Of course, CSPs can only measure consumption of their services. That however, are not the only costs of application development. Companies hire staff or outsource functions, have management costs, provide their staff with working places, laptops and mobile phones, etc. So it would be an oversimplification to say that migration to a cloud environment would give you more control over your IT costs. That only holds true for the cloud services consumption part.

In addition, productivity of DevOps teams is only very indirectly related to cloud resource consumption. You can measure usage of services but you must not confuse that with the development efforts to provide functionality. Suppose a new feature needs to be added to an already developed application that consists of a number of (IaaS and PaaS) services and additional application code. The design, development, testing, and deployment efforts will consume cloud services but are no indication that functional requirements have been met. At best, higher resource consumption during development may indicate complexity.

Probably, the challenge to predict development time and effort to realise application functionality (and thereby DevOps team productivity) in cloud environments does not differ much from traditional environments, but this would be an interesting topic to explore.

8 Conclusions

We briefly described the rise of public cloud computing and the initial hesitance to adopt public cloud technology by the financial services industry (Sect. 1). Next, we elaborated on cloud deployment models (private, public, and hybrid) and service models (IaaS, PaaS, SaaS) to generally set the scene for audit activities (Sect. 2). In Sect. 3, publicly available audit frameworks and work programs were evaluated in terms of suitability for usage for audits. Section 4 presented the case study of the IT/Cloud transformation of our organisation and in Sect. 5, the audits activities that we performed were presented, which formed the basis for our conceptual framework (Sect. 6). In Sects. 6.2 and 6.3 we have provided examples of concrete/detailed controls regarding commonly used cloud services configuration that can help as a starting point for audits.

Although the look and feel of cloud environments differs hugely from traditional IT landscapes, we came to the conclusion that the audit attention points are largely similar. Therefore the execution of an audit will differ in components and configurations to cover, but risks remain largely the same. The implementation of controls will differ, because cloud environments offer other/new tools and services.

Compared to traditional on-premise IT landscapes, the level of control for a number of areas can be higher in cloud environments. That can be largely attributed to the environment having a uniform basis and being able to have general oversight via maintenance/management tooling. Regarding preventative controls, the same policies can be enforced on all subscriptions and resource groups, which is a very strong control. However, designing and implementing the appropriate policy set can be challenging. Likewise, regarding detective controls, the range of vulnerability scanning and security event monitoring can be across all your subscriptions and resource groups. But also these have their pitfalls: you have to evaluate reported vulnerabilities for applicability and you have to identify security events.
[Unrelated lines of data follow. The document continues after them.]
/-! ## The induction -/

/-- Every effect of the part keeps the account. -/
theorem queuesKept_kept (s : State) : State.Kept s.QueuesKept where
  frameStart u ch h := h.trans (u.takeFrameStart_queuesStand ch).kept
  embedded u ch f h := h.trans (u.takeEmbedded_queuesStand ch f).kept
  line u ch f h := h.trans (u.takeLine_queuesStand ch f).kept
  frameEnd u ch f h := h.trans (u.takeFrameEnd_queuesStand ch f).kept
  endPass u ch x p h := h.trans (u.endPass_queuesKept ch x p)
  status u ch lux f h := h.trans (u.takeStatus_queuesStand ch lux f).kept
  signature u ch q v h := h.trans (u.takeSignature_queuesKept ch q v)
  accept u r h := h.trans (u.acceptRequest_queuesKept r)
  discard u ch h := h.trans (u.discardCell_queuesStand ch).kept
  serve u ch h hf := h.trans (u.serve_queuesKept ch hf)
  finish u _ x p h hr := h.trans (u.finish_queuesKept hr x p)
  stage u _ ch p h _ _ := h.trans (u.stageValue_queuesStand ch p _).kept
  setStaged u _ t h _ hi := h.trans ((State.QueuesStand.refl u).setTable (by rw [hi]; rfl)).kept
  loadData u _ t load h _ hl _ := h.trans ((State.QueuesStand.refl u).setTable (by rw [hl]; rfl)).kept
  commit u _ _ _ h hr _ ho := h.trans (u.commit_queuesKept hr ho)
  abandonVerify u _ _ _ _ h hv :=
    (h.trans (u.answerCommit_queuesKept hv _ _ rfl)).trans (State.QueuesStand.refl _).leaveQueue.kept
  abandon u t h hv := h.trans ((State.QueuesStand.refl u).setTable
    (by rw [Staged.heldFor_of_not_verifying hv]; rfl)).kept
  lock u _ _ h := h.trans ((State.QueuesStand.refl u).setTable (by rfl)).kept
  acknowledge u h := h.trans (State.QueuesStand.refl u).setEntries.setEntries.kept
  clear u _ h := h.trans (State.QueuesStand.refl u).setEntries.kept
  restart u ch h := h.trans (u.restart_queuesKept ch)
  trackerOff u _ h _ := h.trans (State.QueuesStand.refl u).setTiming.kept
  trackerOn u _ h := h.trans (State.QueuesStand.refl u).setTiming.kept
  bandwidth u _ _ h := h.trans (State.QueuesStand.refl u).setTiming.kept
  selectTracked u _ h _ := h.trans (State.QueuesStand.refl u).setTiming.kept
  selectInternal u _ h := h.trans (State.QueuesStand.refl u).setTiming.kept
  sendPass u _ ch h hr hp := h.trans (u.sendPass_queuesKept ch hr hp)
  writeCoverage u _ _ h _ _ _ := h.trans (State.QueuesStand.refl u).setCoverage.kept
  fixCoverage u _ _ h _ := h.trans (State.QueuesStand.refl u).setCoverage.kept
  requestReset u _ h := h.trans ((State.QueuesStand.refl u).setLink (by rfl) (by rfl) (by rfl)).kept
  tick u h := h.trans u.superviseTick_queuesKept
  verifyStart u _ _ h _ _ :=
    h.trans ((State.QueuesStand.refl u).setTables fun y => by rw [TableStore.get_engine]; rfl).kept
  verifyEnd u _ _ _ _ h _ hv := h.trans (u.endVerify_queuesKept hv)
  scrubEnd u st h _ := h.trans (u.endScrub_queuesStand st).kept
  startFrame u ch h := h.trans (u.startFrame_queuesStand ch).kept
  holdLimit u ch h := h.trans ((State.QueuesStand.refl u).evalFrame (u.enterFallback_evalFrame ch)).kept
  startLine u ch h := h.trans (u.startLine_queuesStand ch).kept
  endLine u ch h := h.trans (u.endLine_queuesStand ch).kept
  endFrame u ch h := h.trans (u.endFrame_queuesKept ch)
  header u ch h := h.trans (u.sendHeader_queuesStand ch).kept
  sendAnswer u ch n b h := h.trans (u.sendAnswer_queuesKept ch n b)
  areaEnd u _ h := h.trans ((State.QueuesStand.refl u).setLink (by rfl) (by rfl) (by rfl)).kept
  referenceStart u _ h := h.trans (State.QueuesStand.refl u).setTiming.kept
  holdover u _ h := h.trans (State.QueuesStand.refl u).setTiming.kept
  manageReset _ h := h.trans (.of_reset rfl rfl rfl rfl)
  queue _ _ _ h := h.trans (State.QueuesStand.of_eq (by rfl) (by rfl) (by rfl) (by rfl)).kept
  passTime u h := h.trans u.passTime_queuesStand.kept
  beginReset _ _ h := h.trans (.of_reset rfl rfl rfl rfl)
  completeReset _ _ _ h := h.trans (.of_reset rfl rfl rfl rfl)
  hold _ _ h := h.trans (State.QueuesStand.of_eq (by rfl) (by rfl) (by rfl) (by rfl)).kept

/-- Settles O55, by the induction over the commands: what each effect does to the queues keeps the account. -/
theorem stepKeepsSlotsAndSignaturesBounded : Obligations.StepKeepsSlotsAndSignaturesBounded := by
  intro s t hs
  have kept : s.QueuesKept t := (queuesKept_kept s).step (.refl s) hs
  exact ⟨fun ho => ⟨kept.owned ho, kept.slots ho⟩, kept.expected⟩

end Sys2Proof.Machine
end

section
/-! The return cells that report a monitor's state and a frame's signature (R145, R151), and their statements. -/

namespace Sys2Proof.Machine

/-! ## The night detector (R94, R95) -/

section

variable {g : Glare} {p : ChannelParams} {lux : Nat}

/-- R95: a reading on its own side of the level ends the dwell. -/
theorem Glare.reading_of_near
    (h : (g.night = false ∧ p.nightEnter < lux) ∨ (g.night = true ∧ lux < max p.nightExit (p.nightEnter + 1))) :
    g.reading p lux = { g with dwell := 0 } := by
  rcases h with ⟨day, above⟩ | ⟨night, below⟩
  · simp only [Glare.reading, day, Bool.false_eq_true, if_false, if_neg (Nat.not_le.mpr above)]
  · have short : ¬p.exitLevel ≤ lux := Nat.not_le.mpr below
    simp only [Glare.reading, night, if_true, if_neg short]

/-- R95: a reading on the other side counts, and at NIGHT_DWELL the night flag moves. -/
theorem Glare.reading_of_far
    (h : ¬((g.night = false ∧ p.nightEnter < lux) ∨ (g.night = true ∧ lux < max p.nightExit (p.nightEnter + 1)))) :
    g.reading p lux = if p.nightDwell ≤ g.dwell + 1 then { g with night := !g.night, dwell := 0 }
      else { g with dwell := g.dwell + 1 } := by
  obtain ⟨day, night⟩ := not_or.mp h
  refine if_pos ?_
  cases hn : g.night with
  | false => exact Nat.not_lt.mp fun above => day ⟨hn, above⟩
  | true => exact Nat.not_lt.mp fun below => night ⟨hn, below⟩

end

/-- R94: the detector after a reading, which it takes in AUTO mode only. -/
def State.detectorAfter (s : State) (ch : Channel) (lux : Nat) : Glare :=
  if (s.params.get ch).nightMode = .auto then (s.glare.get ch).reading (s.params.get ch) lux else s.glare.get ch

/-! ## A report of the monitor (R145) -/

/-- R178, R179: of the link a judgement reads the number of the frame alone. -/
theorem State.setLink_judged (s : State) {ch : Channel} {x : LinkUnit} (hx : x.frameSeq = (s.link.get ch).frameSeq)
    (k : FaultKind) (o : Option Nat) : (s.setLink ch x).judged ch k o = s.judged ch k o := by
  have number : ((s.setLink ch x).link.get ch).frameSeq = (s.link.get ch).frameSeq := by
    rw [State.setLink_link, Pair.get_set, hx]
  rw [State.judged, number]
  rfl

section

variable (s : State) (ch : Channel) (lux : BitVec 16) (fault : Bool)

/-- R145: the part after a report is seen and read, before DISP_BACKLIGHT is evaluated. -/
def State.reported (s : State) (ch : Channel) (lux : BitVec 16) (fault : Bool) : State :=
  (s.seeStatus ch lux fault).setGlare ch (s.detectorAfter ch lux.toNat)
Although, the latter may be compensated by machine learning in the near future.

While every customer environment and DevOps team can be different, from enterprise control perspective it can be rewarding to centralise the following functions:

  1. 1.

    Identity Management

  2. 2.

    Policy Management

  3. 3.

    Subscription Management/Secure landing zones

  4. 4.

    Network Management

  5. 5.

    Support for implementing Security Event Monitoring

The organisation size and auditor experience/education are key factors to consider before engaging in cloud audits. Knowledge of technologies, products, and services is essential and larger audit teams are better equipped to facilitate cross-learning between auditors.